Study of structural, dielectric, and optical properties of Ni_0.4Cu_0.4Co_0.2Fe₂O₄ spinel ferrite for electrical and optical applications

The structural, dielectric and optical properties for Ni_0.4Cu_0.4Co_0.2Fe₂O₄ spinel ferrite prepared by sol–gel method have been investigated in this work. The structural analysis for the sample reveals its crystallization in the cubic spinel structure (Fd3 ¯ m space group). The Z"(f) curve confirms the appearance of a relaxation phenomenon in the sample which exhibits semiconductor behavior. An electrical circuit consisting of a link of grain and grain boundary elements is used to analyze the Nyquist plots. The behavior of dielectric constants is related to Koop's phenomenological theory and Maxwell–Wagner's interfacial polarization of dielectrics. The Non-overlapping Small Polaron Tunneling is the appropriate model to explain the conduction mechanism for the sample.

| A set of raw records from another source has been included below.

-- ==== Sys2Proof/Machine/Otp.lean ====
section
/-! DEFINITION. The OTP commands and the controller's execution of queued requests (R178, R179, R396 to R404). -/

namespace Sys2Proof.Machine

/-! ## OTP_READ -/

/-- OTP_CMD takes effect: with Start a row is read (R395). -/
def Dev.otpCmd (d : Dev) (rows : OtpRows) (privileged : Bool) (v : Nat) : Dev :=
  if getB 12 v then d.otpRegRead rows (getF 0 12 v) privileged
  else d.modOtp fun x => { x with cmdRow := BitVec.ofNat 12 (getF 0 12 v) }

/-- The master of a posted write is privileged when it reaches its register: PF0 by its gate at that moment (R430). -/
def Posted.privilegedAt (x : Posted) (d : Dev) : Bool := if x.master = .pf0 then d.ses.gate.isSome else x.privileged

/-- A register read that OTP_CMD has started ends before the controller takes up a request that came after it (R395,
R404). -/
def Dev.otpCmdDone (d : Dev) (rows : OtpRows) : Dev :=
  match d.mr.posted.find? fun (x : Posted) => x.block == .otp with
  | some x =>
    match x.words with
    | (v, _) :: _ => (d.modMr fun r => { r with posted := r.posted.erase x }).otpCmd rows (x.privilegedAt d) v.toNat
    | [] => d.modMr fun r => { r with posted := r.posted.erase x }
  | none => d

/-- The 12 bytes of each row, with what the reads find marginal. -/
def Dev.otpReadRows (rows : OtpRows) (privileged : Bool) : Dev → List Nat → Dev × List Byte
  | d, [] => (d, [])
  | d, k :: ks =>
    let r := d.otpRowRead rows k privileged
    let q := r.1.otpReadRows rows privileged ks
    (q.1, rowBytes r.2.1 ++ leBytes 1 r.2.2 ++ [0, 0, 0] ++ q.2)

/-- OTP_READ (R178): at once while the controller is idle, else behind the requests before it (R404). -/
def otpReadCmd (c : Ctx) : Chk (Dev × Finish) := do
  let row := pU c.ps 0 2
  let n := pU c.ps 2 2
  needRange c.ps 0 2 0 4095
  needRange c.ps 2 2 1 338
  c.needRoom (12 * n) 26
  need (row + n - 1 ≤ 4095) stLengthExceeds 26
  needFree (c.d.otp.queue.length < 4)
  let privileged := decide (rService ≤ c.x.role)
  if c.d.otp.queue.isEmpty then
    let r := (c.d.otpCmdDone c.s.rows).otpReadRows c.s.rows privileged ((List.range n).map (row + ·))
    return (r.1, .ok r.2)
  else
    let req : OtpReq := .read c.p row n privileged
    return (c.d.modOtp fun x => { x with queue := x.queue ++ [req] }, .park .otpRead)

/-- OTP_READ's row of Table 6.2. -/
def specOtpRead : CmdSpec := { opcode := 0xB0, variant := 0, modes := setN, role := atLeast rObserver, len := lenIs 4 }

/-- OTP_READ. -/
def execOtpRead (p : Packet) (s : State) : Out := onDev (cmdDev specOtpRead otpReadCmd p) s

/-! ## OTP_PROGRAM -/

/-- The role that may program a row; none where no role may (Table 17.3). -/
def otpRole (row : Nat) : Option (BitVec 2) :=
  if row = 0 then some rService
  else if (4 ≤ row && row ≤ 7) || (12 ≤ row && row ≤ 43) then some rVendor
  else if 128 ≤ row && row ≤ 151 then some rService
  else if 152 ≤ row && row ≤ 159 then some rVendor
  else if row = 160 || (192 ≤ row && row ≤ 319) || (384 ≤ row && row ≤ 639) then some rService
  else if 1024 ≤ row && row ≤ 4095 then some rVendor
  else none

/-- The lock bit that guards a row for the requesting role (R399). -/
def otpLockOf (row : Nat) (vendor : Bool) : Option Nat :=
  if row = 0 then (if vendor then some 2 else none)
  else if row ≤ 7 then some 1
  else if row ≤ 43 then some 0
  else if row ≤ 151 then some 4
  else if row ≤ 159 then some 3
  else if row = 160 then some (if vendor then 3 else 4)
  else if row ≤ 319 then some 5
  else if row ≤ 639 then some 6
  else some 7

/-- A lock bit is set. -/
def Dev.otpLockSet (d : Dev) (b : Nat) : Bool := d.otp.lock.val.getLsbD b

/-- A row may not be programmed: its lock is set or its region sealed (R399, R401). -/
def Dev.otpBarred (d : Dev) (rows : OtpRows) (row : Nat) (vendor : Bool) : Bool :=
  (match otpLockOf row vendor with
    | some b => d.otpLockSet b
    | none => false)
  || (match regionOf row with
    | some r => otpSealed rows r
    | none => false)

/-- The bits a role may ask for in CONTROL, and no MaxRole of 3 in bytes 0 to 5 of row 160 (Table 17.3). -/
def otpDataOk (row data : Nat) (vendor : Bool) : Bool :=
  if row = 0 then data &&& (if vendor then 0x31 else 0x30) == data
  else if row = 160 then (List.range 6).all fun k => getF (8 * k) 2 data != 3
  else true

/-- OTP_PROGRAM (R179, R396). -/
def otpProgramCmd (c : Ctx) : Chk (Dev × Finish) := do
  let row := pU c.ps 0 2
  let data := pU c.ps 4 8
  let vendor := c.x.role == rVendor
  let role := otpRole row
  needZero c.ps 2 2
  needP (otpDataOk row data vendor) 4
  needFree (c.d.otp.queue.length < 4)
  need role.isSome stOtpRange noField
  need (!c.d.otpBarred c.s.rows row vendor) stOtpLocked noField
  let req : OtpReq := .program row (BitVec.ofNat 64 data) vendor
  return (c.d.modOtp fun x => { x with queue := x.queue ++ [req] }, .queued [])

/-- The modes of OTP_PROGRAM and OTP_FINALISE. -/
abbrev otpModes : List (BitVec 4) := [mReady, mService]

/-- OTP_PROGRAM's row of Table 6.2. -/
def specOtpProgram : CmdSpec :=
  { opcode := 0xB1, variant := 0, modes := otpModes, role := atLeast rService, len := lenIs 12
    named := fun _ x ps => match otpRole (pU ps 0 2) with
      | some r => if r ≤ x.role then none else some noField
      | none => none }

/-- OTP_PROGRAM. -/
def execOtpProgram (p : Packet) (s : State) : Out := onDev (cmdDev specOtpProgram otpProgramCmd p) s

/-! ## Execution of a program request -/

/-- A request is over: it leaves the queue, OTP_STAT and the event report it (R396, R402). -/
def Dev.otpDone (d : Dev) (kind row status : Nat) : Dev :=
  let d := d.modOtp fun x =>
    { x with
      queue := x.queue.drop 1, lastStatus := BitVec.ofNat 8 status, lastRow := BitVec.ofNat 12 row }
  d.event evOtp kind row [BitVec.ofNat 8 status]

/-- A value is burned into a redirection entry, in both copies of the table (R397); R397 gives no outcome of a burn of the
table that fails, and in the model it takes (DESIGN CHOICE, log 63). -/
def otpEntryBurn (rows : OtpRows) (r : Region) (e v : Nat) : OtpRows :=
  let w := BitVec.ofNat 64 (fld (16 * (e % 4)) 16 v)
  otpBurn (otpBurn rows (r.redirect + e / 4) w wholeBurn) (r.redirect + 4 + e / 4) w wholeBurn

/-- Spares are tried in order; a spare that fails is retired (R397). -/
def otpSpares (r : Region) (row : Nat) (data : DWord) : OtpRows → List Nat → List Burn → OtpRows × Nat
  | rows, [], _ => (rows, stOtpNoSpare)
  | rows, e :: es, bs =>
    let rows := otpBurn rows (r.spare + e) data (bs.headD wholeBurn)
    if (otpGet rows (r.spare + e)).verifies data then (otpEntryBurn rows r e (0x1000 + row), stOk)
    else otpSpares r row data (otpEntryBurn rows r e 0x2000) es (bs.drop 1)

/-- The second copy of a doubled row, burned with the first (Table 17.3). CONTROL's two copies are burned together
as its seal bits are (R402). -/
def otpSecond (row : Nat) : Option Nat :=
  if row = 0 then some 2
  else if 4 ≤ row && row ≤ 7 then some (row + 4)
  else if 12 ≤ row && row ≤ 43 then some (row + 32)
  else none

/-- A row is burned: target, second copy, or spares. `burns` says how the target came out and then each spare taken,
`copyB` how the second copy did (R397). -/
def otpProgramRow (rows : OtpRows) (row : Nat) (data : DWord) (burns : List Burn) (copyB : Burn) : OtpRows × Nat :=
  let t := otpTarget rows row
  let second := otpSecond row
  let held := (otpGet rows t.1).ones ||| (match second with | some k => (otpGet rows k).ones | none => 0)
  if held &&& ~~~data ≠ 0 then (rows, stOtpConflict) else
  let rows := otpBurn rows t.1 data (burns.headD wholeBurn)
  let rows := match second with
    | some k => otpBurn rows k data copyB
    | none => rows
  let good := (otpGet rows t.1).verifies data && (match second with
    | some k => (otpGet rows k).verifies data
    | none => true)
  if good then (rows, stOk) else
  match regionOf row with
  | none => (rows, stOtpVerify)
  | some r =>
    let free := (List.range 16).filter fun e => otpEntry rows r e == 0
    let rows := match otpEntryOf rows r row with
      | some e => otpEntryBurn rows r e 0x2000
      | none => rows
    otpSpares r row data rows free (burns.drop 1)

/-- The data a request burns: from SERVICE, bytes 6 and 7 of row 160 are ignored (Table 17.3). -/
def otpData (row : Nat) (data : DWord) (vendor : Bool) : DWord :=
  if row = 160 && !vendor then data &&& 0x0000FFFFFFFFFFFF else data

/-- From SERVICE, bytes 6 and 7 of row 160 take no part in the conflict check: what they hold is kept (Table 17.3). -/
def otpDataHeld (rows : OtpRows) (row : Nat) (data : DWord) (vendor : Bool) : DWord :=
  if row = 160 && !vendor then otpData row data vendor ||| ((otpRead rows row).ones &&& 0xFFFF000000000000)
  else data

/-- Burning DebugClose closes debug (R411). -/
def Dev.otpAfterProgram (d : Dev) (row : Nat) (data : DWord) (status : Nat) : Dev :=
  if row = 0 && data.getLsbD 4 && status = stOk then d.modOtp fun x => { x with debugOpen := false } else d

/-- OTP_READ requests at the front of the queue run: each leaves it and its command is answered, unless a control-plane
restart has answered it (R93, R404). -/
def Dev.otpFrontReads (rows : OtpRows) : Nat → Dev → Dev
  | 0, d => d
  | n + 1, d =>
    match d.otp.queue with
    | .read p row count privileged :: rest =>
      let r := (d.modOtp fun x => { x with queue := rest }).otpReadRows rows privileged ((List.range count).map (row + ·))
      let waits := r.1.ses.work.any fun (e : WorkEntry) => e.packet = p && e.park == some .otpRead
      Dev.otpFrontReads rows n (if waits then r.1.answer p stOk noField r.2 else r.1)
    | _ => d

/-- A request is over: the OTP_READ requests that follow it run. -/
def otpSettle (x : Dev × OtpRows) : Dev × OtpRows :=
  ((x.1.modOtp fun o => { o with slotDebug := otpSlotDebug x.2 }).otpFrontReads x.2 x.1.otp.queue.length, x.2)

/-- The first queued request is a program request: it runs. -/
def otpProgramExecute (burns : List Burn) (second : Burn) (s : State) : Dev × OtpRows :=
  let s := { s with dev := s.dev.otpCmdDone s.rows }
  match s.dev.sys.held, s.dev.otp.queue with
  | false, .program row data vendor :: _ =>
    if s.dev.otpBarred s.rows row vendor then (s.dev.otpDone 0 row stOtpLocked, s.rows)
    else
      let data := otpDataHeld s.rows row data vendor
      let r := otpProgramRow s.rows row data burns second
      ((s.dev.otpAfterProgram row data r.2).otpDone 0 row r.2, r.1)
  | _, _ => (s.dev, s.rows)

/-! ## OTP_FINALISE -/

/-- The region of a code (R179). -/
def otpRegion (code : Nat) : Region := if code = 3 then regKey else if code = 4 then regOemConfig else regOemData

/-- Sealing the region takes VENDOR: KEY while KeyVendor is clear and slot 6 or 7 is empty (R402). -/
def Dev.finaliseVendor (d : Dev) (rows : OtpRows) (code : Nat) : Bool :=
  code = 3 && !d.otpLockSet 3 && !(getB 3 (slotAttr rows 6) && getB 3 (slotAttr rows 7))

/-- The region may not be sealed: its lock is set or it is sealed. -/
def Dev.finaliseBarred (d : Dev) (rows : OtpRows) (r : Region) : Bool := d.otpLockSet r.lock || otpSealed rows r

/-- OTP_FINALISE (R179, R402). -/
def otpFinaliseCmd (c : Ctx) : Chk (Dev × Finish) := do
  let code := pU c.ps 0 1
  needRange c.ps 0 1 3 5
  needZero c.ps 1 3
  needFree (c.d.otp.queue.length < 4)
  need (!c.d.finaliseBarred c.s.rows (otpRegion code)) stOtpLocked noField
  let req : OtpReq := .finalise code (BitVec.ofNat 32 (pU c.ps 4 4)) (c.ps.drop 8)
  return (c.d.modOtp fun x => { x with queue := x.queue ++ [req] }, .queued [])

/-- OTP_FINALISE's row of Table 6.2. -/
def specOtpFinalise : CmdSpec :=
  { opcode := 0xB2, variant := 0, modes := otpModes, role := atLeast rService, len := lenIs 24
    named := fun s x ps =>
      if s.dev.finaliseVendor s.rows (pU ps 0 1) && x.role != rVendor then some noField else none }

/-- OTP_FINALISE. -/
def execOtpFinalise (p : Packet) (s : State) : Out := onDev (cmdDev specOtpFinalise otpFinaliseCmd p) s

/-- The rows step 5 burns, in order: the digest rows, the header row, CONTROL in both copies. -/
def sealBurns (r : Region) (count : Word) (digest : List Byte) : List (Nat × DWord) :=
  let mark := BitVec.ofNat 64 (2 ^ r.sealBit)
  [(r.header + 1, BitVec.ofNat 64 (pU digest 0 8)), (r.header + 2, BitVec.ofNat 64 (pU digest 8 8)),
   (r.header, BitVec.ofNat 64 count.toNat), (0, mark), (2, mark)]

/-- Rows burned one after the other until one is not verified: every bit reads solid, and the row holds what it held and
what was burned (R397; a row of CONTROL keeps its other bits). -/
def burnAll : OtpRows → List (Nat × DWord) → List Burn → OtpRows × Bool
  | rows, [], _ => (rows, true)
  | rows, (k, w) :: ks, bs =>
    let data := (otpGet rows k).ones ||| w
    let rows := otpBurn rows k data (bs.headD wholeBurn)
    if (otpGet rows k).verifies data then burnAll rows ks (bs.drop 1) else (rows, false)

/-- Steps 1 to 5 of R402. -/
def finaliseRun (rows : OtpRows) (r : Region) (count : Word) (digest : List Byte) (burns : List Burn) :
    OtpRows × Nat :=
  if otpMarginal rows r false then (rows, stOtpMarginal)
  else if otpCount rows r ≠ count.toNat then (rows, stOtpCount)
  else if otpDigest rows r ≠ digest then (rows, stOtpDigest)
  else if ((sealBurns r count digest).take 3).any (fun (x : Nat × DWord) => (otpGet rows x.1).ones &&& ~~~x.2 != 0) then
    (rows, stOtpConflict)
  else
    let b := burnAll rows (sealBurns r count digest) burns
    (b.1, if b.2 then stOk else stOtpVerify)

/-- The first queued request is a finalise request: it runs. -/
def otpFinaliseExecute (burns : List Burn) (s : State) : Dev × OtpRows :=
  let s := { s with dev := s.dev.otpCmdDone s.rows }
  match s.dev.sys.held, s.dev.otp.queue with
  | false, .finalise code count digest :: _ =>
    let r := otpRegion code
    if s.dev.finaliseBarred s.rows r then (s.dev.otpDone 1 r.header stOtpLocked, s.rows)
    else
      let q := finaliseRun s.rows r count digest burns
      let d := s.dev.modOtp fun x => { x with sealedR := otpSeals q.1 }
      (d.otpDone 1 r.header q.2, q.1)
  | _, _ => (s.dev, s.rows)

end Sys2Proof.Machine
end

The estimated activation energies from the dc conductivity and electrical impedance are close implying that the relaxation and conduction processes are caused by the same type of charge carriers. The scaling mechanisms of the conductivity data versus temperature were also investigated by Ghosh and Summerfield approaches. The random barrier model is adopted to adjust the Summerfield scaling approach for the studied sample. Electrical and optical properties show higher electrical resistivity and considerable visible light absorption which makes the prepared Ni_0.4Cu_0.4Co_0.2Fe₂O₄ ferrite suitable candidate for electrical and optical applications.